- What to produce
A word-for-word repetition of the records beneath this task is the expected answer.

- Records supplied
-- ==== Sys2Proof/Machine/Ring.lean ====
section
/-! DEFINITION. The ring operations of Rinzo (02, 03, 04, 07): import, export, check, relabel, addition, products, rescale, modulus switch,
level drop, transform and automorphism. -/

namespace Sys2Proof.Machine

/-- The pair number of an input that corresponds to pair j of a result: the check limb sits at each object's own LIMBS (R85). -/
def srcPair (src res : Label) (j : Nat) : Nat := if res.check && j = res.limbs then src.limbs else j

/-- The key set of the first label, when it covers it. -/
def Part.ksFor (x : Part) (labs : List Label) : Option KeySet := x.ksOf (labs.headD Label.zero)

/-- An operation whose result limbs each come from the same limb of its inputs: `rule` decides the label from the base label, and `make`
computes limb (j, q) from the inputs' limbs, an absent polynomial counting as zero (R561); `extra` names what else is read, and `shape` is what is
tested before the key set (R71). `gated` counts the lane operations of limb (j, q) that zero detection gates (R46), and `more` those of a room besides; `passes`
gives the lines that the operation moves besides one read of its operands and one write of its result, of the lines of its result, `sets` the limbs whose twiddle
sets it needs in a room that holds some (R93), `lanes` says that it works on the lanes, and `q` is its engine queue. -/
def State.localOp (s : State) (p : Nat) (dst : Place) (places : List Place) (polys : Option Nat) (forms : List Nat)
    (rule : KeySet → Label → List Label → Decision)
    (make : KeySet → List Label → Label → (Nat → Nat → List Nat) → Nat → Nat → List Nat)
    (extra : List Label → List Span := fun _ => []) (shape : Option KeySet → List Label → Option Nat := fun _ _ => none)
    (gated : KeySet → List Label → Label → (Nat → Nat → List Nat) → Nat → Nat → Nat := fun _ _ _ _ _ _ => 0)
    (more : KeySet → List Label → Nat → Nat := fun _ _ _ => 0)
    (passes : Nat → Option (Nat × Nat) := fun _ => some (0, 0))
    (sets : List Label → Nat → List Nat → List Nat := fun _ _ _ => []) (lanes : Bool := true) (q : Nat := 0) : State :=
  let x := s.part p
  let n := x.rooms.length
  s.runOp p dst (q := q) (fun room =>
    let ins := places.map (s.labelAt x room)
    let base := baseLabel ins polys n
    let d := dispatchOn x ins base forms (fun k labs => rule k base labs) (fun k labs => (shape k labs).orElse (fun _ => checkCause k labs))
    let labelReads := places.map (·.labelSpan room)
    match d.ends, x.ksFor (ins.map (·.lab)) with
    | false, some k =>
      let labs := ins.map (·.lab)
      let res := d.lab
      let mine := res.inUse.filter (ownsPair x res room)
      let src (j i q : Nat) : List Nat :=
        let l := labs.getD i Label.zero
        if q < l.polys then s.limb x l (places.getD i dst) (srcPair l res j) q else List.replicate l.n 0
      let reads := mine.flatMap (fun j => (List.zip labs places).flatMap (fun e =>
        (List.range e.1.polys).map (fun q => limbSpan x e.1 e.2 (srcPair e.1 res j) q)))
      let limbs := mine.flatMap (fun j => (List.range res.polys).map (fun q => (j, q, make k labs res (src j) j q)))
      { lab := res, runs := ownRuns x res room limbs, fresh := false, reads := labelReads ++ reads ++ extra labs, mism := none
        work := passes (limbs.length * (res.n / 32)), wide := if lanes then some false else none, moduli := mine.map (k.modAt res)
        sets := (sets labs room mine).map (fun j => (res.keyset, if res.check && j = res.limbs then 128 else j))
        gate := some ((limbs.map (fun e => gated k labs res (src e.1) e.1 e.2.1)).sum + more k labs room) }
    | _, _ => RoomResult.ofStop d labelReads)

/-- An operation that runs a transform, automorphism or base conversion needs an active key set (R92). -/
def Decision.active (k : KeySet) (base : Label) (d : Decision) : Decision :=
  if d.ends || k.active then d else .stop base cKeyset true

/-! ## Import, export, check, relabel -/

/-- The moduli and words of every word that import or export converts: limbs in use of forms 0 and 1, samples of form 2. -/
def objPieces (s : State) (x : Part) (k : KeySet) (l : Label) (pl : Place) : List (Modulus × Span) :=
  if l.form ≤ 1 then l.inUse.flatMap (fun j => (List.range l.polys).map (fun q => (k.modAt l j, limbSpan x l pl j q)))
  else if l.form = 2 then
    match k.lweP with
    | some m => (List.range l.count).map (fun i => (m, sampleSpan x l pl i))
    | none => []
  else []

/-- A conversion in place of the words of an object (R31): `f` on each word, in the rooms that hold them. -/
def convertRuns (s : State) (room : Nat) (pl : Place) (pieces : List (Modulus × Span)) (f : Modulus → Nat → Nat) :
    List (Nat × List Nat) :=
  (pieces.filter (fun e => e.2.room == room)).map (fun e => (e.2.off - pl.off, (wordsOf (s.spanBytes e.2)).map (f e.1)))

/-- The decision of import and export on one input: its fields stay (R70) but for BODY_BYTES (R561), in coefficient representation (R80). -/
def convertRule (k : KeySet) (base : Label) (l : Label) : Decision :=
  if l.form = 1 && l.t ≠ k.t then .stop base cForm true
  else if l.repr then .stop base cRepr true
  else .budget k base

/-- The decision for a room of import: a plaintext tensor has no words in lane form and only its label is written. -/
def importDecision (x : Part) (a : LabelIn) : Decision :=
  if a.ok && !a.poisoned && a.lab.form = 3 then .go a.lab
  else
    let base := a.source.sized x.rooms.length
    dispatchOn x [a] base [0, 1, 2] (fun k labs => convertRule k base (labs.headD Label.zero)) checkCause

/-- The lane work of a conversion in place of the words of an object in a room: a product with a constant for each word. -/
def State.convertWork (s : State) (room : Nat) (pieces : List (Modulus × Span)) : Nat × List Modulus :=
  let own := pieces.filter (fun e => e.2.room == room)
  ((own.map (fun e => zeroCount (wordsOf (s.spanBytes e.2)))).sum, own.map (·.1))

- Exercise output
-- ==== Sys2Proof/Machine/Ring.lean ====
section
/-! DEFINITION. The ring operations of Rinzo (02, 03, 04, 07): import, export, check, relabel, addition, products, rescale, modulus switch,
level drop, transform and automorphism. -/

namespace Sys2Proof.Machine

/-- The pair number of an input that corresponds to pair j of a result: the check limb sits at each object's own LIMBS (R85). -/
def srcPair (src res : Label) (j : Nat) : Nat := if res.check && j = res.limbs then src.limbs else j

/-- The key set of the first label, when it covers it. -/
def Part.ksFor (x : Part) (labs : List Label) : Option KeySet := x.ksOf (labs.headD Label.zero)

/-- An operation whose result limbs each come from the same limb of its inputs: `rule` decides the label from the base label, and `make`
computes limb (j, q) from the inputs' limbs, an absent polynomial counting as zero (R561); `extra` names what else is read, and `shape` is what is
tested before the key set (R71). `gated` counts the lane operations of limb (j, q) that zero detection gates (R46), and `more` those of a room besides; `passes`
gives the lines that the operation moves besides one read of its operands and one write of its result, of the lines of its result, `sets` the limbs whose twiddle
sets it needs in a room that holds some (R93), `lanes` says that it works on the lanes, and `q` is its engine queue. -/
def State.localOp (s : State) (p : Nat) (dst : Place) (places : List Place) (polys : Option Nat) (forms : List Nat)
    (rule : KeySet → Label → List Label → Decision)
    (make : KeySet → List Label → Label → (Nat → Nat → List Nat) → Nat → Nat → List Nat)
    (extra : List Label → List Span := fun _ => []) (shape : Option KeySet → List Label → Option Nat := fun _ _ => none)
    (gated : KeySet → List Label → Label → (Nat → Nat → List Nat) → Nat → Nat → Nat := fun _ _ _ _ _ _ => 0)
    (more : KeySet → List Label → Nat → Nat := fun _ _ _ => 0)
    (passes : Nat → Option (Nat × Nat) := fun _ => some (0, 0))
    (sets : List Label → Nat → List Nat → List Nat := fun _ _ _ => []) (lanes : Bool := true) (q : Nat := 0) : State :=
  let x := s.part p
  let n := x.rooms.length
  s.runOp p dst (q := q) (fun room =>
    let ins := places.map (s.labelAt x room)
    let base := baseLabel ins polys n
    let d := dispatchOn x ins base forms (fun k labs => rule k base labs) (fun k labs => (shape k labs).orElse (fun _ => checkCause k labs))
    let labelReads := places.map (·.labelSpan room)
    match d.ends, x.ksFor (ins.map (·.lab)) with
    | false, some k =>
      let labs := ins.map (·.lab)
      let res := d.lab
      let mine := res.inUse.filter (ownsPair x res room)
      let src (j i q : Nat) : List Nat :=
        let l := labs.getD i Label.zero
        if q < l.polys then s.limb x l (places.getD i dst) (srcPair l res j) q else List.replicate l.n 0
      let reads := mine.flatMap (fun j => (List.zip labs places).flatMap (fun e =>
        (List.range e.1.polys).map (fun q => limbSpan x e.1 e.2 (srcPair e.1 res j) q)))
      let limbs := mine.flatMap (fun j => (List.range res.polys).map (fun q => (j, q, make k labs res (src j) j q)))
      { lab := res, runs := ownRuns x res room limbs, fresh := false, reads := labelReads ++ reads ++ extra labs, mism := none
        work := passes (limbs.length * (res.n / 32)), wide := if lanes then some false else none, moduli := mine.map (k.modAt res)
        sets := (sets labs room mine).map (fun j => (res.keyset, if res.check && j = res.limbs then 128 else j))
        gate := some ((limbs.map (fun e => gated k labs res (src e.1) e.1 e.2.1)).sum + more k labs room) }
    | _, _ => RoomResult.ofStop d labelReads)

/-- An operation that runs a transform, automorphism or base conversion needs an active key set (R92). -/
def Decision.active (k : KeySet) (base : Label) (d : Decision) : Decision :=
  if d.ends || k.active then d else .stop base cKeyset true

/-! ## Import, export, check, relabel -/

/-- The moduli and words of every word that import or export converts: limbs in use of forms 0 and 1, samples of form 2. -/
def objPieces (s : State) (x : Part) (k : KeySet) (l : Label) (pl : Place) : List (Modulus × Span) :=
  if l.form ≤ 1 then l.inUse.flatMap (fun j => (List.range l.polys).map (fun q => (k.modAt l j, limbSpan x l pl j q)))
  else if l.form = 2 then
    match k.lweP with
    | some m => (List.range l.count).map (fun i => (m, sampleSpan x l pl i))
    | none => []
  else []

/-- A conversion in place of the words of an object (R31): `f` on each word, in the rooms that hold them. -/
def convertRuns (s : State) (room : Nat) (pl : Place) (pieces : List (Modulus × Span)) (f : Modulus → Nat → Nat) :
    List (Nat × List Nat) :=
  (pieces.filter (fun e => e.2.room == room)).map (fun e => (e.2.off - pl.off, (wordsOf (s.spanBytes e.2)).map (f e.1)))

/-- The decision of import and export on one input: its fields stay (R70) but for BODY_BYTES (R561), in coefficient representation (R80). -/
def convertRule (k : KeySet) (base : Label) (l : Label) : Decision :=
  if l.form = 1 && l.t ≠ k.t then .stop base cForm true
  else if l.repr then .stop base cRepr true
  else .budget k base

/-- The decision for a room of import: a plaintext tensor has no words in lane form and only its label is written. -/
def importDecision (x : Part) (a : LabelIn) : Decision :=
  if a.ok && !a.poisoned && a.lab.form = 3 then .go a.lab
  else
    let base := a.source.sized x.rooms.length
    dispatchOn x [a] base [0, 1, 2] (fun k labs => convertRule k base (labs.headD Label.zero)) checkCause

/-- The lane work of a conversion in place of the words of an object in a room: a product with a constant for each word. -/
def State.convertWork (s : State) (room : Nat) (pieces : List (Modulus × Span)) : Nat × List Modulus :=
  let own := pieces.filter (fun e => e.2.room == room)
  ((own.map (fun e => zeroCount (wordsOf (s.spanBytes e.2)))).sum, own.map (·.1))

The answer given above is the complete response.